Assignment: Locate the line that contains "powmod (rd rs1 rs2 : Reg)". Copy it and every following line through the end of the records, exactly, and include nothing else.

↓↓↓

-- ==== Sys2Proof/Syntax.lean ====
section
/-! DEFINITION. The fifteen commands of the opcode map (30_encoding.md R96), one constructor a row of spec/opcode_table.json, with the
operand fields their format has (R91). The function-select field SEL is turned into a name here (R93-R95); the values that no
table names are kept as `sel n`, the assembler's qualifier .selN (R102). -/

namespace Sys2Proof

/-- An operand register index, X0 to X15. Every index is valid (R92). -/
abbrev Reg := Fin 16

/-- SEL read as a bit shift (R93). -/
inductive ShiftSel where
  | s64
  | s52
  | s32
  | sel (n : Nat)   -- values 3 to 7, which name no shift
  deriving DecidableEq, Repr

/-- SEL read as an input mod factor (R94). -/
inductive FactorSel where
  | f1
  | f2
  | f4
  | f8
  | sel (n : Nat)   -- values 4 to 7, which name no factor
  deriving DecidableEq, Repr

/-- SEL read as a requested path (R95). -/
inductive ModeSel where
  | auto
  | scalar
  | wide64
  | narrow52
  | reference
  | sel (n : Nat)   -- values 5 to 7, which name no mode
  deriving DecidableEq, Repr

/-- A decoded command. Operands stand in the order RD, RS1, RS2, RS3, SEL (R102). -/
inductive Instr where
  | mfact (rd rs1 : Reg) (bs : ShiftSel)
  | mullazy (rd rs1 rs2 rs3 : Reg) (bs : ShiftSel)
  | mulmod (rd rs1 rs2 : Reg)
  | mulmodp (rd rs1 rs2 rs3 : Reg)
  | bred (rd rs1 rs2 : Reg)
  | reduce (rd rs1 : Reg) (mf : FactorSel)
  | addmod (rd rs1 rs2 : Reg)
  | submod (rd rs1 rs2 : Reg)
  | powmod (rd rs1 rs2 : Reg)
  | invmod (rd rs1 : Reg)
  | bitrev (rd rs1 rs2 : Reg)
  | brevbuf
  | tbuild (rs1 : Reg)
  | fntt (mode : ModeSel)
  | intt (mode : ModeSel)
  deriving DecidableEq, Repr

end Sys2Proof
end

↑↑↑

Task solution:
  | powmod (rd rs1 rs2 : Reg)
  | invmod (rd rs1 : Reg)
  | bitrev (rd rs1 rs2 : Reg)
  | brevbuf
  | tbuild (rs1 : Reg)
  | fntt (mode : ModeSel)
  | intt (mode : ModeSel)
  deriving DecidableEq, Repr

end Sys2Proof
end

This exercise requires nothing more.